ENTRIES SUPPLIED: Begin

-- ==== Sys2Proof/Safety.lean ====
section
/-! DEFINITION. The terms that statements use: a command that completes, a host that addresses the registers, a guarded write that is
admitted, the invariants. -/

namespace Sys2Proof.Machine

/-- A command answers a next state, and that state meets `P`. -/
def Completes (c : Instr) (s : State) (P : State → Prop) : Prop := ∃ t, exec c s = .next t ∧ P t

/-- A BAR0 write reaches its register, and interrupts no guarded sequence (R325, R378). -/
def State.quiet (s : State) : Bool := s.pcie.answers && s.guard.pendingWrite.isNone

/-- A command that comes by `via` reaches what it addresses: on BAR0 the function answers and no guarded sequence is interrupted (R325,
R378), on the dictionary's paths the HKC serves (R20). -/
def State.reaches (s : State) (via : Source) : Bool := s.serves via && (decide (via ≠ .bar0) || s.quiet)

/-- A guarded write of `v` in the form `g` passes the guard (R378, R379): in paired mode one 64-bit write with the right complement, in
keyed mode the dword alone while the lock is open. -/
def State.admits (s : State) (v : Dword) (g : GuardForm) : Bool :=
  s.quiet &&
    (match g with
      | .pair c => !s.guard.keyed && decide (c = ~~~v)
      | .single => s.guard.keyed && s.guard.unlocked.any (fun at_ => decide (s.now ≤ at_)))

/-- An edge of a channel reaches gauge `g` as a stamp: the gauge stamps, the channel has edges, and no gate ends first (R232 to R237). -/
def State.gaugeTakes (s : State) (g : Fin 64) (ch : Nat) (e : GaugeEdge) : Bool :=
  s.gaugeHears g && !s.deadChannel ch &&
    !(s.gauges[g].gate.isSome && decide (s.gauges[g].set.source ≠ 2) && decide ((s.gauges[g].gateEnd : Int) ≤ s.edgeMoment ch e.at_))

/-- A start edge that gauge `g` takes (R235). -/
def State.startHeard (s : State) (g : Fin 64) (e : GaugeEdge) : Bool :=
  edgeWanted s.gauges[g].set.startEdge e.rising && s.gaugeTakes g s.gauges[g].set.startChan e

/-- A stop edge that gauge `g` takes (R238). -/
def State.stopHeard (s : State) (g : Fin 64) (e : GaugeEdge) : Bool :=
  edgeWanted s.gauges[g].set.stopEdge e.rising && s.gaugeTakes g s.gauges[g].set.stopChan e

/-- The stamp of a start edge (R233). -/
def State.startStamp (s : State) (g : Fin 64) (e : GaugeEdge) : Qword := s.stampAt (s.edgeMoment s.gauges[g].set.startChan e.at_)

/-- The stamp of a stop edge (R233). -/
def State.stopStamp (s : State) (g : Fin 64) (e : GaugeEdge) : Qword := s.stampAt (s.edgeMoment s.gauges[g].set.stopChan e.at_)

/-- The memories of the part are in canonical form. -/
abbrev MemInv (s : State) : Prop :=
  s.dsMem.wf = true ∧ s.basin[0].wf = true ∧ s.basin[1].wf = true ∧ s.ram.wf = true

/-- The byte that an access starting at `off` brings to address `x`, where its byte enables have it. -/
def enabledAt (off : Nat) (bytes : List (Option Byte)) (x : Nat) : Option Byte := if x < off then none else bytes.getD (x - off) none

/-- The byte that a byte-enabled write stores at `x`: the write's own, when the whole aligned dword of `x` is enabled; none otherwise
(R325, R373). -/
def storedAt (off : Nat) (bytes : List (Option Byte)) (x : Nat) : Option Byte :=
  if (List.range 4).all (fun j => (enabledAt off bytes (x / 4 * 4 + j)).isSome) then enabledAt off bytes x else none

/-- The four memories are the same in two states. -/
def SameMem (t s : State) : Prop := t.dsMem = s.dsMem ∧ t.basin = s.basin ∧ t.ram = s.ram

/-- The units that capture, time and play are the same in two states. -/
def SameUnits (t s : State) : Prop :=
  t.dies = s.dies ∧ t.gens = s.gens ∧ t.gauges = s.gauges ∧ t.tb = s.tb ∧ t.net = s.net ∧ t.knots = s.knots ∧ t.deep = s.deep ∧
    t.chip = s.chip ∧ t.clocks = s.clocks ∧ t.pins = s.pins ∧ t.power = s.power ∧ t.mram = s.mram ∧ t.jtag = s.jtag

ENTRIES SUPPLIED: End

> _ABOUT THIS EXERCISE_: In the records above, find the line with "def State.gaugeTakes (s"; write out exactly that line and each one after it, stopping after the line with "s.gaugeHears g && !s.deadChannel ch &&".

> _YOUR SOLUTION_:
def State.gaugeTakes (s : State) (g : Fin 64) (ch : Nat) (e : GaugeEdge) : Bool :=
  s.gaugeHears g && !s.deadChannel ch &&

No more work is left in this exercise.